Syndax Pharmaceuticals, Inc. announced the presentation of positive data from the pivotal AUGMENT-101 trial in pediatric patients with relapsed/refractory (R/R) KMT2A-rearranged (KMT2Ar) acute myeloid leukemia (AML) and acute lymphoid leukemia (ALL) treated with revumenib, a first-in-class menin inhibitor. The pediatric data was featured in a Plenary Session titled "Pivotal Phase 2 Results of AUGMENT-101 for Revumenib in KMT2Ar Acute Leukemia: Pediatric Experience" at the 2024 American Society of Pediatric Hematology/Oncology (ASPHO) Conference held April 3 ? 6, 2024 in Seattle, Washington.

The presented data include efficacy and safety findings for pediatric patients with R/R KMT2Ar acute leukemia from the pivotal Phase 2 portion of the AUGMENT-101 study. Of the 57 patients enrolled in AUGMENT-101 with central confirmation of their KMT2Ar status and sufficient follow-up to be included in the efficacy-evaluable population, 13 (23%) were less than 18 years old with a median age of 5 years. The pediatric patients were heavily pretreated with a median of 4 prior lines of therapy including 8 (62%) that received prior venetoclax, 2 (15%) that received CAR-T and 6 (46%) that received prior hematopoietic stem cell transplant (HSCT).

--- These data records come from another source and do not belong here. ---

/-- The move to RTS (R441, R453): the first PSN is fixed, the rates start at the port rate, and what waits is sent. -/
def State.toRts (s : State) (o : OpRef) (n : Nat) (d : Desc) : State :=
  let retry := d.w0 40 3
  let timeout := d.w0 43 5
  if ¬ d.good 0xFF07 0xFFFFFF 0 0 .none ∨ timeout < 8 ∨ 16 < timeout then s.complete o Status.badDescriptor 0
  else
    let x := s.qp n
    let base := d.le 8 3
    let rate : Rat := (s.portRate (s.qpPort n) : Nat)
    let s := s.setQp n { x with
      retryCount := retry, timeout := timeout, txPsn := (x.txPsn + base) % 2 ^ 24, una := base, frac := 1, incs := 0
      wqes := x.wqes.map (fun w => { w with psn := (w.psn + base) % 2 ^ 24 }) }
    let s := (s.setRate n rate rate).setFld (F.rmaQpStatusState n) 3
    let s := (s.setFld (F.rmaQpStatusRetries n) 0).complete o Status.ok 0
    s.goBack n

/-- QP_MODIFY (R440, R441): the transitions of the table; any other is BAD_DESCRIPTOR. -/
def State.doModify (s : State) (o : OpRef) (n : Nat) (d : Desc) : State :=
  let target := d.w0 32 3
  let plain := d.good 7 0 0 0 .none
  match target, s.qpState n with
  | 0, _ => if plain then (s.qpReset n).complete o Status.ok 0 else s.complete o Status.badDescriptor 0
  | 4, _ => if plain then (s.qpError n).complete o Status.ok 0 else s.complete o Status.badDescriptor 0
  | 1, 0 => if plain then (s.setFld (F.rmaQpStatusState n) 1).complete o Status.ok 0 else s.complete o Status.badDescriptor 0
  | 2, 1 => if (s.qp n).resolving.isSome then s.complete o Status.badDescriptor 0 else s.toRtr o n d
  | 3, 2 => s.toRts o n d
  | _, _ => s.complete o Status.badDescriptor 0

/-- QP_MODIFY. -/
def execQpModify (i : FnId) (r : RingId) (s : State) : Host.Outcome State Fault Refusal :=
  .next (s.rmaOp i r 0x10 State.doModify)

/-- PEER_RESOLVE_TIMEOUT (R441): the peer's address was not found within 1 s. -/
def execPeerResolveTimeout (q : QpId) (s : State) : Host.Outcome State Fault Refusal :=
  .next (
    match (s.qp q).resolving with
    | none => s
    | some o => (s.setQp q { s.qp q with resolving := none }).complete o Status.linkFailed 0)

/-- REG (R442). -/
def State.doReg (s : State) (o : OpRef) (_ : Nat) (d : Desc) : State :=
  let a := d.le 8 8
  let n := d.le 16 8
  if ¬ d.good 3 allBits allBits 0 .none ∨ a % 4096 ≠ 0 ∨ n % 4096 ≠ 0 ∨ n = 0 ∨ 2 ^ 36 < n then s.complete o Status.badDescriptor 0
  else
    let owned : Bool := match devAddr a with
      | none => false
      | some (u, off) => decide (off + n ≤ if isHbm u then 2 ^ 36 else 2 ^ 31) &&
        (List.range (ceilDiv (off % 65536 + n) 65536)).all (fun k =>
          match (s.granule u (off / 65536 + k)).owner with
          | none => false
          | some p => (s.part p).owner == some o.fn)
    if ¬ owned then s.complete o Status.doesNotFit 0
    else match s.register ⟨o.fn, a, n, d.w0 32 1 == 1, d.w0 33 1 == 1, 0⟩ with
    | (none, s) => s.complete o Status.noSpace 0
    | (some key, s) => s.complete o Status.ok key

/-- REG. -/
def execReg (i : FnId) (r : RingId) (s : State) : Host.Outcome State Fault Refusal :=
  .next (s.boundRmaOp i r 0x11 State.doReg)

/-- DEREG (R443): no peer access is in progress between commands. An rkey that names no registration of the instance is
BAD_DESCRIPTOR (DEDUCED, log 21). -/
def State.doDereg (s : State) (o : OpRef) (_ : Nat) (d : Desc) : State :=
  let key := d.le 8 4
  match s.registration key with
  | none => s.complete o Status.badDescriptor 0
  | some x =>
    if ¬ d.good 0 0xFFFFFFFF 0 0 .none ∨ x.inst ≠ o.fn then s.complete o Status.badDescriptor 0
    else
      ({ s with rma := { s.rma with regs := Tab.set Registration.init s.rma.regs (key % 2 ^ 14) Registration.init } }).complete o Status.ok 0

/-- DEREG. -/
def execDereg (i : FnId) (r : RingId) (s : State) : Host.Outcome State Fault Refusal :=
  .next (s.rmaOp i r 0x12 State.doDereg)

/-- QP_SEAL (R452): accepted only in INIT. -/
def State.doSeal (s : State) (o : OpRef) (n : Nat) (d : Desc) : State :=
  if ¬ d.good 0 allBits 0 0 .required ∨ s.qpState n ≠ 1 then s.complete o Status.badDescriptor 0
  else match s.checkLabel o.fn [0x08] d.label with
  | .bad => s.complete o Status.badDescriptor 0
  | .violation => (s.violate o.fn).complete o Status.ok 0
  | .good =>
    let s := s.setQp n { s.qp n with sealing := some (d.label, d.le 8 4, d.le 12 4), sealCtr := 0 }
    (s.setFlag (F.rmaQpStatusSealed n) true).complete o Status.ok 0

/-- QP_SEAL. -/
def execQpSeal (i : FnId) (r : RingId) (s : State) : Host.Outcome State Fault Refusal :=
  .next (s.boundRmaOp i r 0x13 State.doSeal)

/-- ATTACH (R454, R387): the store queue pair serves this queue pair's peer through a window. -/
def State.doAttach (s : State) (o : OpRef) (n : Nat) (d : Desc) : State :=
  let log2 := d.w0 48 4
  if ¬ d.good 0xFFFFF allBits 0 0xFFFFFFFF .none ∨ log2 < 4 ∨ 12 < log2 then s.complete o Status.badDescriptor 0
  else match s.unitOf o.fn 1 (d.w0 32 16) with
  | none => (s.violate o.fn).complete o Status.ok 0
  | some q =>
    match s.register ⟨o.fn, 0, 4096 + 64 * 2 ^ log2, false, true, 0⟩ with
    | (none, s) => s.complete o Status.noSpace 0
    | (some key, s) =>
      let a : Attach := { sqp := q, log2 := log2, cplAddr := d.le 8 8, cplKey := d.le 24 4, winKey := key, ring := [], tail := 0
                          head := 0, written := 0, consumed := 0, waiting := [] }
      let s : State := { s with shelf := { s.shelf with expected := Tab.set 0 s.shelf.expected q 0 } }
      ((s.setQp n { s.qp n with attach := some a }).setFlag (F.shfQpCfgRemote q) true).complete o Status.ok key

/-- ATTACH. -/
def execAttach (i : FnId) (r : RingId) (s : State) : Host.Outcome State Fault Refusal :=
  .next (s.boundRmaOp i r 0x14 State.doAttach)

/-! ### Packets of peers -/

/-- A CNP for a packet marked CE, at most one per queue pair in 50 us (R453). -/
def State.congested (s : State) (n : Nat) (ce : Bool) : State :=
  let x := s.qp n
  let due := match x.lastCnp with
    | none => true
    | some t => decide (t + 50000 ≤ s.now)
  if ce && due then (s.setQp n { x with lastCnp := some s.now }).sendRoce n 0x81 false 0 [] (List.replicate 16 0) else s

/-- A frame's base transport header is that of a packet: UDP port 4791, opcode, destination, AckReq and PSN (R436). -/
def bthOf (f : List Byte) (p : RocePkt) : Bool :=
  let h := parseFrame f
  let o := h.l4At + 8
  h.proto == 17 && h.ports.map Prod.snd == some 4791 && fieldBE f o 1 == p.opcode.toNat && fieldBE f (o + 5) 3 == p.qp.toNat
    && (fieldBE f (o + 8) 1 / 128 == 1) == p.ackReq && fieldBE f (o + 9) 3 == p.psn.toNat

In this population, the complete remission (CR) or CR with partial hematological recovery (CRh) rate was 23% (3/13; 95% CI: 5.0, 53.8), with a median time to CR or CRh of 2.3 months (95% CI: 1.0, 3.9). The overall response rate1 was 46% (6/13), and the composite response rate2 (CRc) was 39% (5/13). Sixty percent (3/5) of CRc patients achieved minimal residual disease negative status.

The median overall survival was 6.9 months (95% CI, 2.3?not reached). Four (67%) of the 6 patients who achieved an overall response underwent HSCT, two of whom did not achieve a CR or CRh prior to transplant. Half (2/4) of the patients who underwent HSCT received post-transplant maintenance with revumenib and had been in remission for 6 and 9 months at the time of the July 24, 2023 data cutoff.

Revumenib was well-tolerated, and the safety profile was consistent with the Company's previously reported data. In the safety-evaluable patient population, Grade 3 or greater treatment-related adverse events that occurred in greater than 10% of patients included febrile neutropenia (13%; 3/23) and decreased neutrophil count (13%; 3/23). Grade 3 or greater differentiation syndrome was observed in 9% (2/23) of patients and Grade 3 QTc prolongation was observed in 4% (1/23) of patients.

No treatment-related discontinuations or dose reductions due to adverse events occurred in the trial.